*** Opening of Listed records ***

-- ==== Sys2Proof/Laws/RareFrame.lean ====
section
/-! SUPPORT. Registers that few commands write, and which operations leave them alone. -/

namespace Sys2Proof.Machine

/-- The registers whose writers are few. -/

def rareFields : List Fld :=
  [LTRAIN.STATUS.LAST_REASON, LTRAIN.STATUS.LAST_FROM, LTRAIN.RCORR.CORR, LTRAIN.RANGE.RTTC, LTRAIN.RETRAINS.FAIL,
   LTRAIN.ATTEMPTS.NOANSWER]

def Fld.rare (F : Fld) : Bool := rareFields.any fun G => G.id % 2048 == F.id % 2048

/-- What the registers with few writers hold. -/

def Store.rare (m : Store Nat) : Nat → Nat → Nat → Nat := fun k i j =>
  let F := rareFields.getD k LTRAIN.RCORR.CORR
  m.get (F.reset j) (F.key i j)

@[simp] theorem Store.ite_rare (c : Prop) [Decidable c] (m n : Store Nat) :
    Store.rare (if c then m else n) = if c then m.rare else n.rare := by split <;> rfl

@[simp] theorem HDR.PAGE_ID.CLASS_rare (p : Page) : (HDR.PAGE_ID.CLASS p).rare = false := by cases p <;> rfl

@[simp] theorem HDR.PAGE_ID.INSTANCE_rare (p : Page) : (HDR.PAGE_ID.INSTANCE p).rare = false := by cases p <;> rfl

@[simp] theorem HDR.PAGE_ID.LAYOUT_rare (p : Page) : (HDR.PAGE_ID.LAYOUT p).rare = false := by cases p <;> rfl

@[simp] theorem HDR.PAGE_CTRL.LOCK_rare (p : Page) : (HDR.PAGE_CTRL.LOCK p).rare = false := by cases p <;> rfl

@[simp] theorem HDR.PAGE_CTRL.FREEZE_rare (p : Page) : (HDR.PAGE_CTRL.FREEZE p).rare = false := by cases p <;> rfl

@[simp] theorem HDR.PAGE_CTRL.SOFT_RESET_rare (p : Page) : (HDR.PAGE_CTRL.SOFT_RESET p).rare = false := by cases p <;> rfl

@[simp] theorem HDR.PAGE_CTRL.ENABLE_rare (p : Page) : (HDR.PAGE_CTRL.ENABLE p).rare = false := by cases p <;> rfl

@[simp] theorem HDR.PAGE_STAT.HEALTH_rare (p : Page) : (HDR.PAGE_STAT.HEALTH p).rare = false := by cases p <;> rfl

@[simp] theorem HDR.PAGE_STAT.BUSY_rare (p : Page) : (HDR.PAGE_STAT.BUSY p).rare = false := by cases p <;> rfl

@[simp] theorem HDR.PAGE_STAT.READY_rare (p : Page) : (HDR.PAGE_STAT.READY p).rare = false := by cases p <;> rfl

@[simp] theorem HDR.EVT_RAW.RAW_rare (p : Page) : (HDR.EVT_RAW.RAW p).rare = false := by cases p <;> rfl

@[simp] theorem HDR.EVT_EN.EN_rare (p : Page) : (HDR.EVT_EN.EN p).rare = false := by cases p <;> rfl

@[simp] theorem HDR.EVT_PEND.PEND_rare (p : Page) : (HDR.EVT_PEND.PEND p).rare = false := by cases p <;> rfl

@[simp] theorem HDR.EVT_INJECT.INJECT_rare (p : Page) : (HDR.EVT_INJECT.INJECT p).rare = false := by cases p <;> rfl

@[simp] theorem HDR.EVT_COUNT.CLR_rare (p : Page) : (HDR.EVT_COUNT.CLR p).rare = false := by cases p <;> rfl

@[simp] theorem HDR.EVT_COUNT.COUNT_rare (p : Page) : (HDR.EVT_COUNT.COUNT p).rare = false := by cases p <;> rfl

@[simp] theorem HDR.ENV_CTRL.DISCARD_rare (p : Page) : (HDR.ENV_CTRL.DISCARD p).rare = false := by cases p <;> rfl

@[simp] theorem HDR.ENV_CTRL.POST_rare (p : Page) : (HDR.ENV_CTRL.POST p).rare = false := by cases p <;> rfl

@[simp] theorem HDR.ENV_CTRL.PEEK_rare (p : Page) : (HDR.ENV_CTRL.PEEK p).rare = false := by cases p <;> rfl

@[simp] theorem HDR.ENV_CTRL.MAILRUN_rare (p : Page) : (HDR.ENV_CTRL.MAILRUN p).rare = false := by cases p <;> rfl

@[simp] theorem HDR.ENV_CTRL.SEALED_rare (p : Page) : (HDR.ENV_CTRL.SEALED p).rare = false := by cases p <;> rfl

@[simp] theorem HDR.ENV_CTRL.MOMENT_rare (p : Page) : (HDR.ENV_CTRL.MOMENT p).rare = false := by cases p <;> rfl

*** Close of Listed records ***

Extract every entry above as it appears.

-- ==== Sys2Proof/Laws/RareFrame.lean ====
section
/-! SUPPORT. Registers that few commands write, and which operations leave them alone. -/

namespace Sys2Proof.Machine

/-- The registers whose writers are few. -/

def rareFields : List Fld :=
  [LTRAIN.STATUS.LAST_REASON, LTRAIN.STATUS.LAST_FROM, LTRAIN.RCORR.CORR, LTRAIN.RANGE.RTTC, LTRAIN.RETRAINS.FAIL,
   LTRAIN.ATTEMPTS.NOANSWER]

def Fld.rare (F : Fld) : Bool := rareFields.any fun G => G.id % 2048 == F.id % 2048

/-- What the registers with few writers hold. -/

def Store.rare (m : Store Nat) : Nat → Nat → Nat → Nat := fun k i j =>
  let F := rareFields.getD k LTRAIN.RCORR.CORR
  m.get (F.reset j) (F.key i j)

@[simp] theorem Store.ite_rare (c : Prop) [Decidable c] (m n : Store Nat) :
    Store.rare (if c then m else n) = if c then m.rare else n.rare := by split <;> rfl

@[simp] theorem HDR.PAGE_ID.CLASS_rare (p : Page) : (HDR.PAGE_ID.CLASS p).rare = false := by cases p <;> rfl

@[simp] theorem HDR.PAGE_ID.INSTANCE_rare (p : Page) : (HDR.PAGE_ID.INSTANCE p).rare = false := by cases p <;> rfl

@[simp] theorem HDR.PAGE_ID.LAYOUT_rare (p : Page) : (HDR.PAGE_ID.LAYOUT p).rare = false := by cases p <;> rfl

@[simp] theorem HDR.PAGE_CTRL.LOCK_rare (p : Page) : (HDR.PAGE_CTRL.LOCK p).rare = false := by cases p <;> rfl

@[simp] theorem HDR.PAGE_CTRL.FREEZE_rare (p : Page) : (HDR.PAGE_CTRL.FREEZE p).rare = false := by cases p <;> rfl

@[simp] theorem HDR.PAGE_CTRL.SOFT_RESET_rare (p : Page) : (HDR.PAGE_CTRL.SOFT_RESET p).rare = false := by cases p <;> rfl

@[simp] theorem HDR.PAGE_CTRL.ENABLE_rare (p : Page) : (HDR.PAGE_CTRL.ENABLE p).rare = false := by cases p <;> rfl

@[simp] theorem HDR.PAGE_STAT.HEALTH_rare (p : Page) : (HDR.PAGE_STAT.HEALTH p).rare = false := by cases p <;> rfl

@[simp] theorem HDR.PAGE_STAT.BUSY_rare (p : Page) : (HDR.PAGE_STAT.BUSY p).rare = false := by cases p <;> rfl

@[simp] theorem HDR.PAGE_STAT.READY_rare (p : Page) : (HDR.PAGE_STAT.READY p).rare = false := by cases p <;> rfl

@[simp] theorem HDR.EVT_RAW.RAW_rare (p : Page) : (HDR.EVT_RAW.RAW p).rare = false := by cases p <;> rfl

@[simp] theorem HDR.EVT_EN.EN_rare (p : Page) : (HDR.EVT_EN.EN p).rare = false := by cases p <;> rfl

@[simp] theorem HDR.EVT_PEND.PEND_rare (p : Page) : (HDR.EVT_PEND.PEND p).rare = false := by cases p <;> rfl

@[simp] theorem HDR.EVT_INJECT.INJECT_rare (p : Page) : (HDR.EVT_INJECT.INJECT p).rare = false := by cases p <;> rfl

@[simp] theorem HDR.EVT_COUNT.CLR_rare (p : Page) : (HDR.EVT_COUNT.CLR p).rare = false := by cases p <;> rfl

@[simp] theorem HDR.EVT_COUNT.COUNT_rare (p : Page) : (HDR.EVT_COUNT.COUNT p).rare = false := by cases p <;> rfl

@[simp] theorem HDR.ENV_CTRL.DISCARD_rare (p : Page) : (HDR.ENV_CTRL.DISCARD p).rare = false := by cases p <;> rfl

@[simp] theorem HDR.ENV_CTRL.POST_rare (p : Page) : (HDR.ENV_CTRL.POST p).rare = false := by cases p <;> rfl

@[simp] theorem HDR.ENV_CTRL.PEEK_rare (p : Page) : (HDR.ENV_CTRL.PEEK p).rare = false := by cases p <;> rfl

@[simp] theorem HDR.ENV_CTRL.MAILRUN_rare (p : Page) : (HDR.ENV_CTRL.MAILRUN p).rare = false := by cases p <;> rfl

@[simp] theorem HDR.ENV_CTRL.SEALED_rare (p : Page) : (HDR.ENV_CTRL.SEALED p).rare = false := by cases p <;> rfl

@[simp] theorem HDR.ENV_CTRL.MOMENT_rare (p : Page) : (HDR.ENV_CTRL.MOMENT p).rare = false := by cases p <;> rfl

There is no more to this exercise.